Fuhrmann V, Schenk P, Jaeger W, et al. Pharmacokinetics of voriconazole during continuous venovenous haemodiafiltration. J Antimicrob Chemother 2007;60:1085–1090.

A pharmacokinetic analysis was performed on 9 critically ill adults with acute renal failure and suspected or proven fungal infection. All patients were anuric. Voriconazole was administered at 6 mg/kg IV to all patients; 4 of the 9 patients received continued dosing with a second 6 mg/kg dose 12 hr later, followed by 4 mg/kg/dose q 12 hr. CVVHDF was carried out as follows: AN69 filter; BFR 9 L/h; predilution fluid 1000 mL/hr; DFR 1000 mL/hr.
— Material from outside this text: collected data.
def Uses.alsoReads (u : Uses) (d : Reg) : Uses := { u with vr := u.vr ++ [d.toNat] }
def Uses.reads (u : Uses) (rs : List Nat) : Uses := { u with vr := u.vr ++ rs }
def Uses.writes (u : Uses) (rs : List Nat) : Uses := { u with vw := u.vw ++ rs }

/-- A scalar operand of majors 0x00 to 0x04: a register, or a pair where TY is .s64 or .n64 (R102). -/
def wideRegs (f : Head) (r : Reg) : List Nat := regsIf (decide (2 ≤ f.ty.toNat)) r

/-- The offset register of SLD and SST with TY 1. -/
def offReg (f : Head) : List Nat := if f.ty == 1 then [f.b.toNat] else []
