-- ==== Sys2Proof/Machine/Tensors.lean ====
section
/-! DEFINITION. Tensor identifiers: the entry layout, its checks, element addresses, and TIDQ and TIDLD (R343 to R349,
R386). -/

namespace Sys2Proof.Machine
open Sys2Proof

/-! ### Fields of a byte image -/

/-- The little-endian field of `n` bytes at an offset. -/
def fieldAt (bs : List Byte) (off n : Nat) : Nat := leNat ((bs.drop off).take n)

/-- A 64-bit field read as signed. -/
def signedAt (bs : List Byte) (off : Nat) : Int := (BitVec.ofNat 64 (fieldAt bs off 8)).toInt

/-- Bits [hi:lo] of a number. -/
def bitsOf (v hi lo : Nat) : Nat := v / 2 ^ lo % 2 ^ (hi + 1 - lo)

/-! ### Elements (R345) -/

/-- Bits of an element by format code. -/
def elemBits (fmt : Nat) : Nat := [32, 16, 16, 8, 8, 8, 4, 4].getD fmt 8

/-- Every position of a box, dimension 0 innermost. -/
def positions : List Nat → List (List Nat)
  | [] => [[]]
  | d :: ds => (positions ds).flatMap fun rest => (List.range d).map fun e => e :: rest

/-- Σ m_k × STRIDE_k. -/
def elemIndex : List Int → List Int → Int
  | m :: ms, t :: ts => m * t + elemIndex ms ts
  | _, _ => 0

/-- Byte address of an element by its index; the byte that holds a 4-bit one. -/
def elemAddr (base : Addr) (fmt : Nat) (x : Int) : Addr :=
  if elemBits fmt = 4 then base + BitVec.ofInt 64 (x.fdiv 2) else base + BitVec.ofInt 64 (x * (elemBits fmt / 8 : Nat))

/-- Address of the scale word of an element. -/
def scaleAddr (sbase : Addr) (x : Int) : Addr := sbase + BitVec.ofInt 64 (2 * x.fdiv 32)

/-- Every element index of a tensor. -/
def elemIndices (t : Tid) : List Int := (positions t.dims).map fun m => elemIndex (m.map fun (n : Nat) => (n : Int)) t.strides

/-! ### Entries -/

def tidOf (s : State) (cx n : Nat) : Tid := mapGetD (ctx s cx).tids n {}

def updTid (s : State) (cx n : Nat) (f : Tid → Tid) : State :=
  updCtx s cx fun c => { c with tids := mapPut c.tids n (f (mapGetD c.tids n {})) }

/-- The descriptor checks of R346. -/
def descriptorOk (bs : List Byte) : Bool :=
  let fmt := fieldAt bs 24 1
  let rank := fieldAt bs 26 1
  let flags := fieldAt bs 27 1
  let dim := fun k => fieldAt bs (48 + 4 * k) 4
  let stride := fun k => signedAt bs (96 + 8 * k)
  let mx := bitsOf flags 1 1 == 1
  let ks := List.range 12
  decide (fmt < 8) && decide (fieldAt bs 25 1 ≤ 16) && decide (flags < 8) && fieldAt bs 29 3 == 0
    && decide (fieldAt bs 32 4 < 2 ^ 17) && fieldAt bs 44 4 == 0 && ((bs.drop 192).take 64).all (· == 0)
    && decide (1 ≤ rank) && decide (rank ≤ 12)
    && ks.all (fun k => if k < rank then dim k != 0 else dim k == 0 && stride k == 0)
    && (!mx || ((fmt == 3 || fmt == 4 || fmt == 5 || fmt == 7) && fieldAt bs 8 8 != 0 && dim 0 % 32 == 0))
    && (fmt != 7 || mx)
    && (!(fmt == 6 || fmt == 7) || (stride 0 == 1 && ks.all fun k => k == 0 || stride k % 2 == 0))
    && (bitsOf flags 2 2 == 0 || fieldAt bs 0 8 != 0)

/-- The entry that a checked descriptor gives: it ignores RES, WVER and VALID (R346). -/
def descriptorTid (bs : List Byte) (old : Tid) : Tid :=
  let rank := fieldAt bs 26 1
  let flags := fieldAt bs 27 1
  { base := BitVec.ofNat 64 (fieldAt bs 0 8), sbase := BitVec.ofNat 64 (fieldAt bs 8 8), back := BitVec.ofNat 64 (fieldAt bs 16 8)
    fmt := fieldAt bs 24 1, pl := fieldAt bs 25 1, rank := rank, valid := true
    mx := bitsOf flags 1 1 == 1, delta := bitsOf flags 2 2 == 1, res := old.res
    expert := fieldAt bs 32 4 / 65536 == 1, xnum := fieldAt bs 32 4 % 65536, wver := old.wver + 1
    pad := BitVec.ofNat 32 (fieldAt bs 40 4)
    dims := (List.range rank).map fun k => fieldAt bs (48 + 4 * k) 4
    strides := (List.range rank).map fun k => signedAt bs (96 + 8 * k), pages := [] }

/-- The physical 4 KB pages that hold a byte of a tensor's elements or of its scale array, whatever their rights (R386). -/
def tensorPages (s : State) (cx : Nat) (t : Tid) : List Nat :=
  let page := fun (ps : List Nat) (va : Addr) => match leafPa s cx va with | some pa => addTo ps (pa / 4096) | none => ps
  let pages := fun (ps : List Nat) (va : Addr) (n : Nat) => page (page ps va) (va + BitVec.ofNat 64 (n - 1))
  (elemIndices t).foldl (fun ps x =>
    let ps := pages ps (elemAddr t.base t.fmt x) ((elemBits t.fmt + 7) / 8)
    if t.mx then pages ps (scaleAddr t.sbase x) 2 else ps) []

/-- The pages that a partition watches, beside those of one identifier (R386, log 35). -/
def pagesWatched (s : State) (cx t : Nat) : Nat :=
  s.ctxs.foldl
    (fun n c => if c.2.part == (ctx s cx).part then c.2.tids.foldl (fun n e => if c.1 == cx && e.1 == t then n else n + e.2.pages.length) n else n) 0

/-- An identifier with what the filter watches for it: its pages, or beyond 65,536 of the partition the 2 MB regions around them. -/
def watchTid (s : State) (cx n : Nat) (e : Tid) : Tid :=
  if e.delta then
    let ps := tensorPages s cx e
    { e with pages := ps, wide := decide (65536 < pagesWatched s cx n + ps.length) }
  else e

/-! ### TIDQ and TIDLD (R349) -/

/-- What translating a range of memory comes to (R256, R257). -/
inductive RangeCheck where
  | ok
  | trap (t : TrapInfo)
  | zero (va : Addr)

/-- Translation of every page of a range; access kind 0 read or 1 write. -/
def checkRange (s : State) (cx : Nat) (va : Addr) (n kind : Nat) : RangeCheck :=
  match (pagesOf va n).findSome? fun p =>
      match xlateWalk s cx p kind with
      | .ok .. => none
      | .fail r => some (RangeCheck.trap { cause := causeOf r, addr := some p, kind := kind, reason := r })
      | _ => some (.zero p) with
  | some r => r
  | none => .ok

/-- TIDQ (R349): the result arrives four cycles on. -/
def execTidq (f : Head) (s : State) : Out :=
  .next (plainTry s (.tidq f) fun s =>
    let t := sget s f.a
    if t.toNat ≥ 1024 then .stop (trapC s .tensor)
    else .done (lockS s s.who.1 s.who.2 f.d.toNat (tidWord (tidOf s (myCtx s) t.toNat) f.b.toNat) 4))

/-- Bytes of whole lines, as the core reads them without allocating. -/
def readLines (s : State) (c cx : Nat) (va : Addr) (n : Nat) : List Byte × Bool :=
  (List.range n).foldl
    (fun acc i =>
      match xlateWalk s cx (va + BitVec.ofNat 64 (64 * i)) 0 with
      | .ok pa _ => (acc.1 ++ (coreRead s c pa 64 false).2, acc.2 || coreBad s c pa 64)
      | _ => acc) ([], false)

/-- TIDLD (R346, R349): the entry is written as it issues, and the stream waits until no core holds the old one. -/
def execTidld (f : Head) (s : State) : Out :=
  .next (plainTry s (.tidld f) fun s =>
    let t := sget s f.d
    let va := pget s f.a
    let cx := myCtx s
    if t.toNat ≥ 1024 then .stop (trapC s .tensor)
    else if !(ctx s cx).ctlw.getLsbD 0 then .stop (trapC s .priv)
    else if va.toNat % 64 ≠ 0 then .stop (trap s { cause := .align, addr := some va })
    else
      match checkRange s cx va 256 0 with
      | .trap t => .stop (trap s t)
      | .zero p => .stop (block s (.zero [p]))
      | .ok =>
        let (bs, bad) := readLines s (coreOf s (me s)) cx va 4
        if bad || !descriptorOk bs then .stop (trapC s .tensor)
        else
          let e := watchTid s cx t.toNat (descriptorTid bs (tidOf s cx t.toNat))
          .stop (block (updTid s cx t.toNat fun _ => e) (.tidld t.toNat)))

/-- TIDLD_COMPLETE: no core holds the old entry, and the stream goes on (R349). -/
def execTidldComplete (group stream : Nat) (s : State) : Out :=
  .next (updGrp s group fun g =>
    match waitOf g (streamOf stream) with
    | some (.tidld _) => wake g (streamOf stream) []
    | _ => g)

end Sys2Proof.Machine
end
Pertinent findings were the following [mean ± SD, data following the first dose in 8 patients]: Cmax 5.9 ± 2.9 mg/L; Cmin 1.1 ± 0.3 mg/L; CLTOTAL 12.9 ± 6.7 L/hr; CLCRRT 1.1 ± 0.3 L/hr; sieving coefficient 0.56 ± 0.16; Vd 228 ± 42 L; half-life 14.7 ± 6.5 hr; % removal by CVVHDF 11% ± 7%. In one patient that also had cirrhosis, the pharmacokinetic parameters were different, most notably was the half-life of 52 hr. There was not significant drug accumulation after repeated doses. The authors concluded that CVVHDF does not alter the pharmacokinetics of voriconazole, and that patients in renal failure do not need dose adjustment. However, patients with cirrhosis may need decreased maintenance doses, but this population requires further study.

AUC

area under the curve

BFR

blood flow rate

CLTOTAL

total clearance

CLCRRT

clearance due to CRRT

Cmax

maximum serum concentration

Cmin

minimum serum concentration

CRRT

continuous renal replacement therapy

CVVH

continuous venovenous hemofiltration

CVVHD

continuous venovenous hemodialysis

CVVHDF

continuous venovenous hemodiafiltration

DFR

dialysate flow rate

IV

intravenously

MIC

minimum inhibitory concentration

MIC90

minimum concentration required to inhibit 90% of organisms

UF

ultrafiltrate

UFR

ultrafiltration rate

Vd

volume of distribution

DISCLOSURE The author declares no conflicts or financial interest in any product or service mentioned in the manuscript, including grants, equipment, medications, employment, gifts, and honoraria.